- First tankōbon volume cover

カガクなヤツら
- Genre: Risqué comedy; Romantic comedy;
- Written by: Hideaki Yoshikawa [ja]
- Published by: Akita Shoten
- Magazine: Champion Red Ichigo
- Original run: February 5, 2010 – December 5, 2013
- Volumes: 6
- Directed by: Hiraku Kaneko [ja]
- Produced by: Masaru Nagai; Yoshihiro Koyama;
- Written by: Katsuhiko Takayama [ja]
- Music by: Shigero Yoshida
- Studio: Hoods Entertainment
- Released: February 20, 2013
- Runtime: 25 minutes
- Anime and manga portal

= Kagaku na Yatsura =

Japanese manga series

 (カガクなヤツら, Kagaku na Yatsura) is a Japanese manga series written and illustrated by Hideaki Yoshikawa. It was serialized in Akita Shoten's seinen manga magazine Champion Red Ichigo from February 2010 to December 2013, with its chapters collected in six tankōbon volumes. An original video animation (OVA), produced by Hoods Entertainment and directed by Hiraku Kaneko, was released in February 2013.

==Story==
Haruki Komaba accidentally signs up for the school's Technological Science Club and Chemical Science Club at the same time. The two club's heads, Airi Kuze and Ayana Hizuki, become attracted to him and jealous of the other.
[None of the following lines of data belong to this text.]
/-- The value of a code of a standard format (R165). -/
def Fmt.decode (t : Fmt) (w : Nat) : FVal :=
  let fr := w % 2 ^ t.frac
  let ex := w / 2 ^ t.frac % 2 ^ t.exp
  let neg := w.testBit t.signBit
  if ex = 2 ^ t.exp - 1 then
    (if fr = 0 then .inf neg else .nan (!fr.testBit (t.frac - 1)) neg)
  else if ex = 0 then .fin neg fr t.qmin
  else .fin neg (2 ^ t.frac + fr) (t.qmin + ex - 1)

/-- Rounding modes in FPCTL's numbering (R168), and RTO (R172). -/
inductive Mode where
  | rne | rtz | rup | rdn | rto
  deriving DecidableEq, Repr

def modeOf : Nat → Mode
  | 0 => .rne | 1 => .rtz | 2 => .rup | 3 => .rdn | _ => .rto

/-- m times 2^e rounded to a multiple of 2^q, and whether it changed (R172). A tie between two one-bit significands, of which
none is even, goes to the larger (DESIGN CHOICE, log entry 145). -/
def roundTo (mode : Mode) (neg : Bool) (m : Nat) (e q : Int) : Nat × Bool :=
  if q ≤ e then (m * 2 ^ (e - q).toNat, false)
  else
    let k := (q - e).toNat
    let n := m / 2 ^ k
    let r := m % 2 ^ k
    if r = 0 then (n, false)
    else
      let up := match mode with
        | .rne => 2 ^ k < 2 * r || (2 * r = 2 ^ k && n % 2 = 1)
        | .rtz => false
        | .rup => !neg
        | .rdn => neg
        | .rto => n % 2 = 0
      (if up then n + 1 else n, true)

/-- A set of finite values to round to: precision, least normal exponent, whether there are
subnormals, and the largest finite magnitude maxM times 2^maxQ. -/
structure Grid where
  p : Nat
  emin : Int
  sub : Bool
  maxM : Nat
  maxQ : Int
  deriving DecidableEq, Repr

/-- Exponent of the last place of the least normals. -/
def Grid.qmin (g : Grid) : Int := g.emin - (g.p - 1 : Nat)

/-- Whether a times 2^x is above b times 2^y. -/
def above (a : Nat) (x : Int) (b : Nat) (y : Int) : Bool :=
  if y ≤ x then b < a * 2 ^ (x - y).toNat else b * 2 ^ (y - x).toNat < a

/-- What rounding found (R172): the rounded significand and its exponent, NX, overflow (big), tininess. -/
structure Rounded where
  n : Nat
  q : Int
  inexact : Bool
  big : Bool
  tiny : Bool
  deriving DecidableEq, Repr

/-- Rounding of a finite magnitude to a grid (R172). -/
def Grid.round (g : Grid) (mode : Mode) (neg : Bool) (m : Nat) (e : Int) : Rounded :=
  if m = 0 then { n := 0, q := g.qmin, inexact := false, big := false, tiny := false }
  else
    let top := e + Nat.log2 m
    let qu := top - (g.p - 1 : Nat)
    let u := roundTo mode neg m e qu
    let over_ := above u.1 qu g.maxM g.maxQ
    let small := decide (top < g.emin)
    let q := if small then (if g.sub then g.qmin else g.emin) else qu
    let r := roundTo mode neg m e q
    let inexact := r.2 || over_
    { n := if small && !g.sub then r.1 * 2 ^ (g.p - 1) else r.1
      q := if small && !g.sub then g.qmin else q
      inexact := inexact
      big := over_
      tiny := inexact && above 1 g.emin u.1 qu }

/-- Flags that a rounding raises (R172). -/
def Rounded.flags (r : Rounded) : BitVec 5 :=
  (if r.inexact then flNX else 0) ||| (if r.big then flOF else 0) ||| (if r.tiny then flUF else 0)

/-- Whether an overflow delivers an infinity, by mode and sign (R172). -/
def overInf (mode : Mode) (neg : Bool) : Bool :=
  match mode with
  | .rne => true
  | .rtz => false
  | .rto => false
  | .rup => !neg
  | .rdn => neg

/-- The finite values of a standard format. -/
def Fmt.grid (t : Fmt) : Grid :=
  { p := t.frac + 1, emin := 1 - (t.bias : Int), sub := true
    maxM := 2 ^ (t.frac + 1) - 1, maxQ := (t.bias : Int) - t.frac }

/-- The code of a finite value whose significand fits (R165). -/
def Fmt.code (t : Fmt) (neg : Bool) (n : Nat) (q : Int) : Nat :=
  (if neg then 2 ^ t.signBit else 0) + (q - t.qmin).toNat * 2 ^ t.frac + n

/-- Whether a code is subnormal. -/
def Fmt.isSub (t : Fmt) (w : Nat) : Bool :=
  w / 2 ^ t.frac % 2 ^ t.exp = 0 && w % 2 ^ t.frac ≠ 0

/-- The zero of a code's sign. -/
def Fmt.zeroOf (t : Fmt) (w : Nat) : Nat := if w.testBit t.signBit then 2 ^ t.signBit else 0

/-- A value rounded into a standard format: its code and flags (R172), with the flush of R171. A NaN
becomes the canonical NaN; its own flags are the operation's. -/
def Fmt.encode (t : Fmt) (mode : Mode) (fz : Bool) (v : FVal) : Nat × BitVec 5 :=
  match v with
  | .nan _ _ => (t.nan, 0)
  | .inf neg => (t.inf neg, 0)
  | .fin neg m e =>
    let r := t.grid.round mode neg m e
    if r.big then
      (if overInf mode neg then t.inf neg else t.inf neg - 1, r.flags)
    else
      let c := t.code neg r.n r.q
      if fz && t.isSub c then (t.zeroOf c, r.flags ||| flUF ||| flNX) else (c, r.flags)

/-- An operand of a standard format, a subnormal read as zero under FZ (R171). -/
def Fmt.read (t : Fmt) (fz : Bool) (w : Nat) : FVal :=
  t.decode (if fz && t.isSub w then t.zeroOf w else w)

def FVal.isNan : FVal → Bool
  | .nan _ _ => true
  | _ => false
def FVal.isSnan : FVal → Bool
  | .nan s _ => s
  | _ => false
def FVal.isInf : FVal → Bool
  | .inf _ => true
  | _ => false
def FVal.isZero : FVal → Bool
  | .fin _ m _ => m == 0
  | _ => false
def FVal.neg : FVal → Bool
  | .nan _ n => n
  | .inf n => n
  | .fin n _ _ => n
def FVal.negate : FVal → FVal
  | .nan s n => .nan s (!n)
  | .inf n => .inf (!n)
  | .fin n m e => .fin (!n) m e

/-- A quiet NaN. -/
def qnan : FVal := .nan false false

/-- The flag of an operation whose operands are these (R167). -/
def snanFlag (l : List FVal) : BitVec 5 := if l.any FVal.isSnan then flNV else 0

/-- An exact product (R167, R182). -/
def fmul (a b : FVal) : FVal × BitVec 5 :=
  if a.isNan || b.isNan then (qnan, snanFlag [a, b])
  else if (a.isInf && b.isZero) || (a.isZero && b.isInf) then (qnan, flNV)
  else
    match a, b with
    | .fin n m e, .fin n' m' e' => (.fin (n != n') (m * m') (e + e'), 0)
    | _, _ => (.inf (a.neg != b.neg), 0)

/-- The least exponent among finite values. -/
def minExp : List FVal → Int → Int
  | [], k => k
  | .fin _ _ e :: l, k => minExp l (min e k)
  | _ :: l, k => minExp l k

/-- The exact sum of finite values, in units of 2^q. -/
def sumUnits (q : Int) : List FVal → Int
  | [] => 0
  | .fin n m e :: l => (if n then -1 else 1) * (m * 2 ^ (e - q).toNat : Nat) + sumUnits q l
  | _ :: l => sumUnits q l

/-- An exact sum (R172, R182, R192): opposite infinities among the terms raise NV even beside a NaN (R167). -/
def fsum (mode : Mode) (l : List FVal) : FVal × BitVec 5 :=
  let clash := l.any (· == .inf false) && l.any (· == .inf true)
  if l.any FVal.isNan then (qnan, if clash then flNV else snanFlag l)
  else if clash then (qnan, flNV)
  else if l.any FVal.isInf then (.inf (l.any (· == .inf true)), 0)
  else
    let q := minExp l (match l with | .fin _ _ e :: _ => e | _ => 0)
    let s := sumUnits q l
    if s = 0 then
      let neg := if l.all FVal.neg then true else if l.all (!·.neg) then false else mode == .rdn
      (.fin neg 0 q, 0)
    else (.fin (s < 0) s.natAbs q, 0)

/-- A product plus an addend, with NV for 0 × ∞ whatever the addend is (R182). -/
def ffma (mode : Mode) (d a b : FVal) : FVal × BitVec 5 :=
  let p := fmul a b
  let r := fsum mode [d, p.1]
  (r.1, p.2 ||| r.2)

/-- A value that is not dyadic, as a truncated one with a low bit for the rest. -/
def withRest (neg : Bool) (m : Nat) (rest : Bool) (e : Int) : FVal :=
  .fin neg (2 * m + (if rest then 1 else 0)) (e - 1)

/-- A quotient (R187). -/
def fdiv (a b : FVal) : FVal × BitVec 5 :=
  let neg := a.neg != b.neg
  if a.isNan || b.isNan then (qnan, snanFlag [a, b])
  else if (a.isInf && b.isInf) || (a.isZero && b.isZero) then (qnan, flNV)
  else
    match a, b with
    | .fin _ m e, .fin _ m' e' =>
      if m' = 0 then (.inf neg, flDZ)
      else
        let k := 128 + Nat.log2 m'
        (withRest neg (m * 2 ^ k / m') (m * 2 ^ k % m' != 0) (e - e' - k), 0)
    | .fin _ _ _, _ => (.fin neg 0 0, 0)
    | _, _ => (.inf neg, 0)

/-- The integer square root, bit by bit from 2^k down. -/
def isqrtFrom (n : Nat) : Nat → Nat → Nat
  | 0, r => if (r + 1) * (r + 1) ≤ n then r + 1 else r
  | k + 1, r =>
    let t := r + 2 ^ (k + 1)
    isqrtFrom n k (if t * t ≤ n then t else r)

/-- The integer square root of a number below 2^512. -/
def isqrt (n : Nat) : Nat := isqrtFrom n 255 0

/-- A square root (R187). -/
def fsqrt (a : FVal) : FVal × BitVec 5 :=
  match a with
  | .nan s _ => (qnan, if s then flNV else 0)
  | .inf n => if n then (qnan, flNV) else (.inf false, 0)
  | .fin n m e =>
    if m = 0 then (.fin n 0 0, 0)
    else if n then (qnan, flNV)
    else
      let m' := if e % 2 = 0 then m else 2 * m
      let x := m' * 2 ^ 256
      let r := isqrt x
      (withRest false r (r * r != x) ((if e % 2 = 0 then e else e - 1) / 2 - 128), 0)

/-- 1/√a (R188). -/
def frsqrt (a : FVal) : FVal × BitVec 5 :=
  match a with
  | .nan s _ => (qnan, if s then flNV else 0)
  | .inf n => if n then (qnan, flNV) else (.fin false 0 0, 0)
  | .fin n m e =>
    if m = 0 then (.inf n, flDZ)
    else if n then (qnan, flNV)
    else
      let m' := if e % 2 = 0 then m else 2 * m
      let x := 2 ^ 384 / m'
      let r := isqrt x
      (withRest false r (r * r * m' != 2 ^ 384) (-(if e % 2 = 0 then e else e - 1) / 2 - 192), 0)

/-! ## The functions of SFU

Fixed-point numbers with 320 fraction bits (log entry 13). -/

/-- Fraction bits of the fixed-point evaluation. -/
def fixBits : Nat := 320
/-- ln 2 with 320 fraction bits. -/
def fixLn2 : Int := 1480553391661173448385607439722553250922680800745876974795605978609098082859138712941075737848984
/-- π/2 with 512 fraction bits. -/
def halfPi : Nat := 21060935446725318109723410742279694052627998656744627302797342544051902891138049459896942686123863173221885648458166742663646458312799580771176887101916299

/-- The terms x^n/n! of the exponential series from the n-th, whose value is t. -/
def expTerms (x : Int) : Nat → Nat → Int → Int
  | 0, _, _ => 0
  | fuel + 1, n, t => t + expTerms x fuel (n + 1) (t * x / (2 ^ fixBits * ((n : Int) + 1)))

/-- Every second term of the series of sine (from n = 1) or cosine (from n = 0), signs alternating. -/
def trigTerms (xx : Int) : Nat → Nat → Int → Int
  | 0, _, _ => 0
  | fuel + 1, n, t =>
    t + trigTerms xx fuel (n + 2) (-(t * xx / (2 ^ fixBits * (((n : Int) + 1) * ((n : Int) + 2)))))

/-- The terms z^(2k+1)/(2k+1) of the inverse hyperbolic tangent; p is the power of z. -/
def atanhTerms (zz : Int) : Nat → Nat → Int → Int
  | 0, _, _ => 0
  | fuel + 1, n, p => p / n + atanhTerms zz fuel (n + 2) (p * zz / 2 ^ fixBits)

/-- m times 2^e with 320 fraction bits, truncated. -/
def toFix (m : Nat) (e : Int) : Nat :=
  if -(fixBits : Int) ≤ e then m * 2 ^ (e + fixBits).toNat else m / 2 ^ (-(fixBits : Int) - e).toNat

/-- 2^a (R188). -/
def fexp2 (a : FVal) : FVal × BitVec 5 :=
  match a with
  | .nan s _ => (qnan, if s then flNV else 0)
  | .inf n => (if n then .fin false 0 0 else .inf false, 0)
  | .fin n m e =>
    if m = 0 then (.fin false 1 0, 0)
    else if above m e 256 0 then (.fin false 3 (if n then -1024 else 1024), 0)
    else
      let x : Int := (if n then -1 else 1) * (toFix m e : Int)
      let k := x / 2 ^ fixBits
      let f := x % 2 ^ fixBits
      if f = 0 then (.fin false 1 k, 0)
      else
        let y := expTerms (f * fixLn2 / 2 ^ fixBits) 90 0 (2 ^ fixBits)
        (withRest false y.toNat true (k - fixBits), 0)

/-- log2 a (R188). -/
def flog2 (a : FVal) : FVal × BitVec 5 :=
  match a with
  | .nan s _ => (qnan, if s then flNV else 0)
  | .inf n => if n then (qnan, flNV) else (.inf false, 0)
  | .fin n m e =>
    if m = 0 then (.inf true, flDZ)
    else if n then (qnan, flNV)
    else
      let l := Nat.log2 m
      let k := e + l
      let y : Int := (m * 2 ^ (fixBits - l) : Nat)
      if m = 2 ^ l then (.fin (k < 0) k.natAbs 0, 0)
      else
        let one : Int := 2 ^ fixBits
        let z := (y - one) * one / (y + one)
        let ln := 2 * atanhTerms (z * z / one) 120 1 z
        let r := k * one + ln * one / fixLn2
        (withRest (r < 0) (if r < 0 then (-r - 1).toNat else r.toNat) true (-(fixBits : Int)), 0)

/-- sin (c = false) or cos (c = true) of a (R188). -/
def ftrig (c : Bool) (a : FVal) : FVal × BitVec 5 :=
  match a with
  | .nan s _ => (qnan, if s then flNV else 0)
  | .inf _ => (qnan, flNV)
  | .fin n m e =>
    if m = 0 then (if c then .fin false 1 0 else a, 0)
    else if above 1 (-40) m e then
      (if c then .fin false (2 ^ 64 - 1) (-64) else .fin n (m * 2 ^ 64 - 1) (e - 64), 0)
    else
      let x := m * 2 ^ (e + 512).toNat
      let k := x / halfPi
      let r : Int := (x % halfPi / 2 ^ (512 - fixBits) : Nat)
      let rr := r * r / 2 ^ fixBits
      let useCos := if k % 2 = 0 then c else !c
      let y := if useCos then trigTerms rr 60 0 (2 ^ fixBits) else trigTerms rr 60 1 r
      let neg := if c then k % 4 = 1 || k % 4 = 2 else (decide (2 ≤ k % 4)) != n
      (withRest (neg != decide (y < 0)) y.natAbs true (-(fixBits : Int)), 0)

/-! ## Comparison and rounding to integers -/

/-- Exact order of two numbers that are not NaN: less, equal. Zeros are equal. -/
def flt (a b : FVal) : Bool :=
  match a, b with
  | .inf n, .inf n' => n && !n'
  | .inf n, _ => n
  | _, .inf n' => !n'
  | .fin n m e, .fin n' m' e' =>
    let q := min e e'
    let x : Int := (if n then -1 else 1) * (m * 2 ^ (e - q).toNat : Nat)
    let y : Int := (if n' then -1 else 1) * (m' * 2 ^ (e' - q).toNat : Nat)
    x < y
  | _, _ => false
They constantly compete to outdo the other and try to seduce Haruki so that he will stay in their club exclusively.

==Characters==
- Haruki Komaba (駒場 遥希, Haruki Komaba)

 Haruki is high school boy with two eccentric girl friends. He gets involved in erotic troubles caused by the two as they try to get him to join their respective clubs.
- Touko Hizuki (緋月 透子, Touko Hizuki)

 Touko is the older sister of Ayana. She can become invisible at will. She becomes the nurse of the school that Ayana, Airi, and Haruki attend.
- Airi Kuze (久世 愛莉, Airi Kuze)

 Airi is an eccentric half-cyborg girl and friends with Haruki Komaba. She views Ayana as her rival. She is the head of the Technological Science Club.
- Ayana Hizuki (緋月 綾奈, Ayana Hizuki)

 Ayana is a genetic hybrid, the first successful experiment combining human genes with those of a dog. Created in a laboratory by her geneticist mother, she was later entrusted to her aunt's care to live a normal life. She integrates into society by attributing her unique appearance to a rare medical condition. Ayana is the head of the Chemical Science Club.

==Media==
===Manga===
Written and illustrated by Hideaki Yoshikawa, Kagaku na Yatsura was serialized in Akita Shoten's seinen manga magazine Champion Red Ichigo from February 5, 2010, to December 5, 2013. Akita Shoten collected its chapters in six tankōbon volumes, released from March 20, 2011, to February 20, 2014.

====Volumes====

| No. | Release date | ISBN |
|---|---|---|
| 1 | March 20, 2011 | 978-4-253-23228-9 |
| 2 | January 20, 2012 | 978-4-253-23229-6 |
| 3 | July 20, 2012 | 978-4-253-23230-2 |
| 4 | February 20, 2013 | 978-4-253-23586-0 |
| 5 | May 20, 2013 | 978-4-253-23587-7 |
| 6 | February 20, 2014 | 978-4-253-23588-4 |

===Original video animation===
An original video animation (OVA) was bundled with the limited edition of the manga's fourth volume, released on February 20, 2013. It was produced by Hoods Entertainment, directed by Hiraku Kaneko, with screenplay by Katsuhiko Takayama, and character designs by Masaya Nozaki.